#### Aim of the exercise:
Using the records below, output the stretch that opens with the line containing "says it was" and closes with the line containing "def biquad (k", exactly and including both lines, with nothing more.

#### Records for the exercise:
BEGIN
-- ==== Sys2Proof/Machine/Loops.lean ====
section
/-!
DEFINITION. The control loop engine, block CLE: sampling, control law, notches, hand-over, overrun, test signal and
capture (spec/13_control_loops.md).
-/
namespace Sys2Proof.Machine

/-! ### Loops and their sets -/

/-- Changes one loop. -/
def State.setLoop (s : State) (n : Fin 8) (f : Loop → Loop) : State :=
  { s with mot := { s.mot with loop := s.mot.loop.set n (f s.mot.loop[n]) } }

/-- Sets CLE_STATUS.CFG_ERR (R444). -/
def State.cleErr (s : State) : State := { s with mot := { s.mot with cleErr := true } }

/-- The axis has the output and the loop the enable that R428 asks for. -/
def State.loopAsked (s : State) (n : Fin 8) : Bool :=
  s.mot.loop[n].en && ((s.axis n).cfg.out = 1 || (s.axis n).cfg.out = 2)

/-- Loop n closes axis n (R428). -/
def State.closes (s : State) (n : Fin 8) : Bool :=
  s.blk.cle.st = .on && s.loopAsked n && (s.axis n).ctl.st ≠ .off

/-- A 2.30 notch set has its poles in the stability region (R435). -/
def notchStable (k : Vector (BitVec 32) 5) : Bool :=
  k[4].toInt.natAbs < 2 ^ 30 && k[3].toInt.natAbs < 2 ^ 30 + k[4].toInt

/-- Cycles a loop needs with a coefficient set (R438). -/
def Coeffs.cycles (c : Coeffs) : Nat := 260 + 70 * (bit c.n1en + bit c.n2en)

/-- Set that will be in force at the next sample edge. -/
def Loop.coming (l : Loop) : Coeffs := l.commit.getD l.c

/-- CLE_BUDGET: cycles per sample (R438). -/
def State.budget (s : State) : Nat :=
  150 + ((List.finRange 8).map fun n => if s.loopAsked n then s.mot.loop[n].coming.cycles else 0).sum +
    40 * bit s.mot.inj.run + 24 * bit s.mot.cap.armed

/-- The budget leaves the margin of a period (R438). -/
def State.budgetFits (s : State) (per : Nat) : Bool := s.budget + 200 ≤ per

/-- Clears integrator and notch states (R433). -/
def Loop.cleared (l : Loop) : Loop :=
  { l with i := 0, s11 := 0, s12 := 0, s21 := 0, s22 := 0, uPre := 0, outNext := 0, out := 0, closed := false }

/-- COMMIT: the staged set waits for the next sample edge, unless R435 or R438 reject it (R436). The flag says it was
taken. -/
def State.commitLoop (s : State) (n : Fin 8) : State × Bool :=
  let l := s.mot.loop[n]
  if !(notchStable l.staged.n1 && notchStable l.staged.n2) then
    (s.setLoop n fun l => { l with notchRej := true }, false)
  else
    let s1 := s.setLoop n fun l => { l with commit := some l.staged }
    if s1.budgetFits s.mot.per.toNat then (s1, true) else (s.cleErr, false)

/-- A commit asked for through the dictionary is DENIED when the set is not taken (R446). -/
def State.commitAsked (s : State) (n : Fin 8) : State :=
  let r := s.commitLoop n
  if r.2 then r.1.answer .ok else r.1.deny .other

/-- COEFFICIENT_COMMIT (R436). -/
def execCoefficientCommit (role : Role) (n : Fin 8) (s : State) : Result :=
  .next (s.asRole role .engineer fun s => s.commitAsked n)

/-! ### Control law (R431 to R435, R437) -/

/-- A notch state kept in signed 16.16; outside the format it is a free value. -/
def fit16 (fr : Nat) (x : Int) : Int :=
  if -2147483648 ≤ x ∧ x ≤ 2147483647 then x else ((Config.freeValue fr).setWidth 32).toInt

/-- One biquad stage (R435): `x` in units of 2^-f. The output is in units of 2^-(f + 30). -/
def biquad (k : Vector (BitVec 32) 5) (f fr : Nat) (x s1 s2 : Int) : Int × Int × Int :=
  let y := k[0].toInt * x + s1 * 2 ^ (f + 14)
  let d := 2 ^ (f + 44)
  (y, fit16 fr (roundDiv (k[1].toInt * x * 2 ^ 30 - k[3].toInt * y + s2 * 2 ^ (f + 44)) d),
    fit16 (fr + 1) (roundDiv (k[2].toInt * x * 2 ^ 30 - k[4].toInt * y) d))
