-- ==== Sys2Proof/Machine/Keys.lean ====
section
/-!
DEFINITION. The KEY block, derivations, wrapped blobs, stored keys, enrolment and certificates
(spec/17_security.md, R531 to R546, R552, R554, R557).
-/
namespace Sys2Proof.Machine

/-- Changes the security part. -/
def State.setSec (s : State) (f : Security → Security) : State := { s with sec := f s.sec }

/-! ### Life cycle and root (R531, R547) -/

/-- Life-cycle state that the fuses give (R547). -/
def Security.lifeCycle (k : Security) : LifeCycle :=
  if k.decom then .decommissioned
  else if !k.deploy then .manufacturing
  else if k.returns % 2 = 1 then .serviceReturn
  else .deployed

/-- Code of a life-cycle state (R556). -/
def LifeCycle.code : LifeCycle → Nat
  | .manufacturing => 0 | .deployed => 1 | .serviceReturn => 2 | .decommissioned => 3

/-- The life-cycle bit in force is 1 in an attribute word (R534). -/
def Security.lcAllows (k : Security) (attr : BitVec 32) : Bool :=
  match k.lifeCycle with
  | .manufacturing => attr.getLsbD 8 | .deployed => attr.getLsbD 9 | .serviceReturn => attr.getLsbD 10
  | .decommissioned => false

/-- The root in force (R531). -/
def Security.root (k : Security) : List Byte := if k.testRoot then Config.testRoot else Config.fusedRoot

/-- The serial number's 16 octets. -/
def serialOctets : List Byte := (List.finRange 16).map Config.serial

/-! ### Derivation (R532) -/

/-- Octets of an ASCII label. -/
def ascii (t : String) : List Byte := t.toList.map fun c => BitVec.ofNat 8 c.toNat

/-- Derivation in counter mode for at most 256 bits (R532). -/
def derive (key : List Byte) (label context : List Byte) (bits : Nat) : List Byte :=
  (Config.hmacSha256 key (beBytes 4 1 ++ label ++ [0] ++ context ++ beBytes 4 bits)).take (bits / 8)

/-- Key-wrapping key of the root in force; none is derived in *Decommissioned* (R532, R548). -/
def Security.kwkDerived (k : Security) : Option (List Byte) :=
  if k.lifeCycle = .decommissioned then none else some (derive k.root (ascii "NZ-KWK") serialOctets 256)

/-- The KWK: that of the latch, or derived when the latch is empty (R550). -/
def Security.kwkNow (k : Security) : Option (List Byte) :=
  match k.kwk with
  | some w => some w
  | none => k.kwkDerived

/-- First valid identity scalar from counter j on (R532). -/
def identityFrom (root : List Byte) (j : Nat) : Nat → List Byte
  | 0 => []
  | n + 1 =>
    let v := derive root (ascii "NZ-UID") (serialOctets ++ leBytes 1 j) 256
    if Config.p256Valid v then v else identityFrom root (j + 1) n

/-- The unit identity scalar (R532, R544). -/
def Security.identity (k : Security) : List Byte := identityFrom k.root 1 255

/-- Octets of the site key in its slot, when it is there (R537). -/
def Security.siteKey (k : Security) : Option (List Byte) := if k.slots[2].valid then some k.slots[2].key else none

/-- Code of a role in derivations (R532). -/
def roleCode : Role → Nat
  | .observer => 0 | .operator => 1 | .engineer => 2 | .vendor => 3

/-- Key of a role for a login (R532, R533). -/
def Security.roleKey (k : Security) (r : Role) : List Byte :=
  let cred := derive k.root (ascii "NZ-CRED") (serialOctets ++ leBytes 1 (roleCode r)) 256
  match r, k.siteKey with
  | .vendor, _ => cred
  | _, some site => derive site (ascii "NZ-ROLE") (leBytes 1 (roleCode r)) 256
  | _, none => cred

/-! ### Attributes and slots (R534, R535, R537) -/

/-- Attribute word of a kind of key, for Vendor-world requests (R534, R535). -/
def attrOf (master lc usage : Nat) (exportable root : Bool) (alg : Nat) : BitVec 32 :=
  BitVec.ofNat 32 (master + 16 + lc * 256 + usage * 2048 + bit exportable * 65536 + bit root * 131072 + alg * 268435456)

/-- ALG of an attribute word. -/
def algOf (a : BitVec 32) : Nat := (a.extractLsb' 28 4).toNat

/-- Puts a key into a slot. -/
def State.putSlot (s : State) (i : Fin 32) (k : KeySlot) : State :=
  s.setSec fun x => { x with slots := x.slots.set i { k with used := x.useCtr }, useCtr := x.useCtr + 1 }

/-- Notes the use of a slot, for the choice of the least recently used one (R537). -/
def State.useSlot (s : State) (i : Fin 32) : State :=
  s.setSec fun x => { x with slots := x.slots.set i { x.slots[i] with used := x.useCtr }, useCtr := x.useCtr + 1 }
END
#### Completed task:
/-- COMMIT: the staged set waits for the next sample edge, unless R435 or R438 reject it (R436). The flag says it was
taken. -/
def State.commitLoop (s : State) (n : Fin 8) : State × Bool :=
  let l := s.mot.loop[n]
  if !(notchStable l.staged.n1 && notchStable l.staged.n2) then
    (s.setLoop n fun l => { l with notchRej := true }, false)
  else
    let s1 := s.setLoop n fun l => { l with commit := some l.staged }
    if s1.budgetFits s.mot.per.toNat then (s1, true) else (s.cleErr, false)

/-- A commit asked for through the dictionary is DENIED when the set is not taken (R446). -/
def State.commitAsked (s : State) (n : Fin 8) : State :=
  let r := s.commitLoop n
  if r.2 then r.1.answer .ok else r.1.deny .other

/-- COEFFICIENT_COMMIT (R436). -/
def execCoefficientCommit (role : Role) (n : Fin 8) (s : State) : Result :=
  .next (s.asRole role .engineer fun s => s.commitAsked n)

/-! ### Control law (R431 to R435, R437) -/

/-- A notch state kept in signed 16.16; outside the format it is a free value. -/
def fit16 (fr : Nat) (x : Int) : Int :=
  if -2147483648 ≤ x ∧ x ≤ 2147483647 then x else ((Config.freeValue fr).setWidth 32).toInt

/-- One biquad stage (R435): `x` in units of 2^-f. The output is in units of 2^-(f + 30). -/
def biquad (k : Vector (BitVec 32) 5) (f fr : Nat) (x s1 s2 : Int) : Int × Int × Int :=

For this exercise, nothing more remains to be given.